Google currently dominates the lucrative Internet search market worldwide. It generates income by charging advertisers to display links along with search results. Few companies have the technology, user base and funds required to compete in search, and the shrinking number of players has raised concerns about privacy and fair competition.
Microsoft's top lawyer blasted Google's proposed expansion in Japan as "even more anticompetitive" as its aborted alliance with Yahoo Inc. in the U.S. would have been. The deal "means there will be no search competition in Japan and that Google will end up controlling all personal search information for all Japanese consumers and businesses," Brad Smith, Microsoft's general counsel, said in a Tuesday statement.
Japan had the third largest Internet-using population in the world in 2008 behind the U.S. and China, according to the Foreign Ministry, with about 96 million users. A government study last year projected the market for search-related ads accessed from PCs would increase 27 percent over the next three years to about 200 billion yen ($2.3 billion).
Yahoo Japan said Tuesday it had consulted with Japan's Fair Trade Commission before the deal was announced, though specifics of the agreement were still being worked out.
Google didn't disclose the financial details of the Yahoo Japan deal, but the company historically has given its partners 51 percent to 85 percent of the ad revenue generated from its alliances. In the U.S., Yahoo's alliance with Microsoft calls for Yahoo to keep 88 percent of the ad revenue generated from searches on its site during the first five years of the companies' contract. In a Tuesday research note, Citigroup analyst Mark Mahaney estimated Google will receive about $100 million annually for licensing its search technology to Yahoo Japan.
In Japan, Google and Yahoo Japan together accounted for more than 80 percent of total searches in June, according to measurement service Nielsen/NetRatings.
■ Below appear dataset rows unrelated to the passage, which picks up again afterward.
-- ==== Sys2Proof/Syntax.lean ====
section
/-! DEFINITION. The instruction set as syntax: the thirteen addressing modes (`30_encoding.md`
R51), the operand forms they give, and one constructor of `Instr` for each mnemonic of the opcode
table (R52) and for its sentinel ILL (R55). A row of `opcode_table.json` is a constructor applied
to the operand form of that row's mode; the 105 ILL rows are `ill` applied to the row's byte. -/

namespace Sys2Proof

/-- The thirteen addressing modes, in the order of the table under R51. -/
inductive Mode where
  | imp | acc | imm | zp | zpx | zpy | abs | abx | aby | ind | izx | izy | rel
  deriving DecidableEq, Repr

/-- The 56 mnemonics in the document's twelve families (R52), and the sentinel ILL. -/
inductive Mnemonic where
  | lda | ldx | ldy | sta | stx | sty
  | tax | tay | txa | tya | tsx | txs
  | pha | php | pla | plp
  | and | eor | ora | bit
  | adc | sbc
  | cmp | cpx | cpy
  | inc | dec | inx | iny | dex | dey
  | asl | lsr | rol | ror
  | jmp | jsr | rts
  | bcc | bcs | beq | bne | bmi | bpl | bvc | bvs
  | clc | cld | cli | clv | sec | sed | sei
  | brk | rti | nop
  | ill
  deriving DecidableEq, Repr

/-- The operand forms whose operand is a byte of memory at a computed address, with their operand
bytes: a page-zero byte `d8`, or a 16-bit address `a16` (R50, R53). -/
inductive MemOperand where
  | zp (d : Byte)
  | zpx (d : Byte)
  | zpy (d : Byte)
  | abs (a : Word)
  | abx (a : Word)
  | aby (a : Word)
  | izx (d : Byte)
  | izy (d : Byte)
  deriving DecidableEq, Repr

/-- The operand of an instruction that reads one byte: the immediate `d8`, or a memory byte. -/
inductive DataOperand where
  | imm (v : Byte)
  | mem (m : MemOperand)
  deriving DecidableEq, Repr

/-- The target of a shift or rotate: the accumulator, or a memory byte (R126). -/
inductive ShiftOperand where
  | acc
  | mem (m : MemOperand)
  deriving DecidableEq, Repr

/-- The target of JMP: an address, or a pointer to one (R132). -/
inductive JumpOperand where
  | abs (a : Word)
  | ind (a : Word)
  deriving DecidableEq, Repr

/-- The instructions. Branches hold their offset byte, JSR its target, ILL the opcode byte it was
read from (R55: any of the 105 unassigned values). -/
inductive Instr where
  -- Load/Store
  | lda (o : DataOperand)
  | ldx (o : DataOperand)
  | ldy (o : DataOperand)
  | sta (m : MemOperand)
  | stx (m : MemOperand)
  | sty (m : MemOperand)
  -- Transfers
  | tax
  | tay
  | txa
  | tya
  | tsx
  | txs
  -- Stack
  | pha
  | php
  | pla
  | plp
  -- Logical
  | and (o : DataOperand)
  | eor (o : DataOperand)
  | ora (o : DataOperand)
  | bit (m : MemOperand)
  -- Arithmetic
  | adc (o : DataOperand)
  | sbc (o : DataOperand)
  -- Compare
  | cmp (o : DataOperand)
  | cpx (o : DataOperand)
  | cpy (o : DataOperand)
  -- Increment/Decrement
  | inc (m : MemOperand)
  | dec (m : MemOperand)
  | inx
  | iny
  | dex
  | dey
  -- Shifts/Rotates
  | asl (o : ShiftOperand)
  | lsr (o : ShiftOperand)
  | rol (o : ShiftOperand)
  | ror (o : ShiftOperand)
  -- Jumps/Calls
  | jmp (t : JumpOperand)
  | jsr (a : Word)
  | rts
  -- Branches
  | bcc (off : Byte)
  | bcs (off : Byte)
  | beq (off : Byte)
  | bne (off : Byte)
  | bmi (off : Byte)
  | bpl (off : Byte)
  | bvc (off : Byte)
  | bvs (off : Byte)
  -- Status flag operations
  | clc
  | cld
  | cli
  | clv
  | sec
  | sed
  | sei
  -- System
  | brk
  | rti
  | nop
  -- The illegal-opcode sentinel
  | ill (op : Byte)
  deriving DecidableEq, Repr

/-- The addressing mode of a memory operand. -/
def MemOperand.mode : MemOperand → Mode
  | .zp _ => .zp
  | .zpx _ => .zpx
  | .zpy _ => .zpy
  | .abs _ => .abs
  | .abx _ => .abx
  | .aby _ => .aby
  | .izx _ => .izx
  | .izy _ => .izy

/-- The addressing mode of a data operand. -/
def DataOperand.mode : DataOperand → Mode
  | .imm _ => .imm
  | .mem m => m.mode

/-- The addressing mode of a shift target. -/
def ShiftOperand.mode : ShiftOperand → Mode
  | .acc => .acc
  | .mem m => m.mode

/-- The addressing mode of a jump target. -/
def JumpOperand.mode : JumpOperand → Mode
  | .abs _ => .abs
  | .ind _ => .ind

end Sys2Proof
end

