-- ==== Sys2Proof/Machine/Branch.lean ====
section
/-! DEFINITION. The eight branches (`46_jumps_branches.md` R135 to R143). -/

namespace Sys2Proof.Machine

/-- The cycles a taken branch adds: 1, and 1 more when the target is in another page than the next
instruction (R135). -/
def takenCycles (next target : Word) : Nat := if hiByte next = hiByte target then 1 else 2

/-- `Branch(cond)` of branch instruction `i` with offset byte `off` (R135). -/
def branch (cond : Bool) (i : Instr) (off : Byte) (s : State) : Out :=
  let target := branchTarget s.pc off
  if cond then finishWith (takenCycles s.pc target) i { s with pc := target } else finish i s

/-- BCC: branch if carry clear (R136). -/
def execBcc (off : Byte) (s : State) : Out := branch (!s.flag .c) (.bcc off) off s

/-- BCS: branch if carry set (R137). -/
def execBcs (off : Byte) (s : State) : Out := branch (s.flag .c) (.bcs off) off s

/-- BEQ: branch if Zero set (R138). -/
def execBeq (off : Byte) (s : State) : Out := branch (s.flag .z) (.beq off) off s

/-- BNE: branch if Zero clear (R139). -/
def execBne (off : Byte) (s : State) : Out := branch (!s.flag .z) (.bne off) off s

/-- BMI: branch if Negative set (R140). -/
def execBmi (off : Byte) (s : State) : Out := branch (s.flag .n) (.bmi off) off s

/-- BPL: branch if Negative clear (R141). -/
def execBpl (off : Byte) (s : State) : Out := branch (!s.flag .n) (.bpl off) off s

/-- BVC: branch if overflow clear (R142). -/
def execBvc (off : Byte) (s : State) : Out := branch (!s.flag .v) (.bvc off) off s

/-- BVS: branch if overflow set (R143). -/
def execBvs (off : Byte) (s : State) : Out := branch (s.flag .v) (.bvs off) off s

end Sys2Proof.Machine
end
It's one of the few countries where Google isn't the market leader; Yahoo Japan holds that distinction with a share of about 50 percent. Unlike in the U.S. and other locations, Yahoo is a major Internet presence in Japan across a variety of online businesses, including search, auction and shopping.
Yahoo Japan said it had considered various search engines and ad delivery systems and determined that Google's was the best for the Japanese market. It said the initial deal was for two years, which would be automatically extended for another two years if it didn't object.
As part of the deal, Google's Japanese search engine will get access to data from Yahoo Japan's Internet properties, including its popular auction and shopping sites.
Yahoo Japan previously licensed Google's search technology for a stretch from 2001 to 2004. Yahoo Inc. also once relied on Google's search technology, starting in mid-2000 when Yahoo was still more influential than Google. That deal unraveled in 2004, largely because Yahoo decided it needed its own search engine to counter Google's growing power.
Yahoo Japan is a subsidiary of Softbank Corp., a major domestic Internet and mobile phone provider, which also has exclusive rights to sell the iPhone in the country. Softbank owns 40 percent of Yahoo Japan, while U.S.-based Yahoo Inc. has a 35 percent stake.
Yahoo Japan's shares rose 1.2 percent in Tokyo during Tuesday trade. The announcement came after the market closed, but reports about an imminent deal surfaced during the day.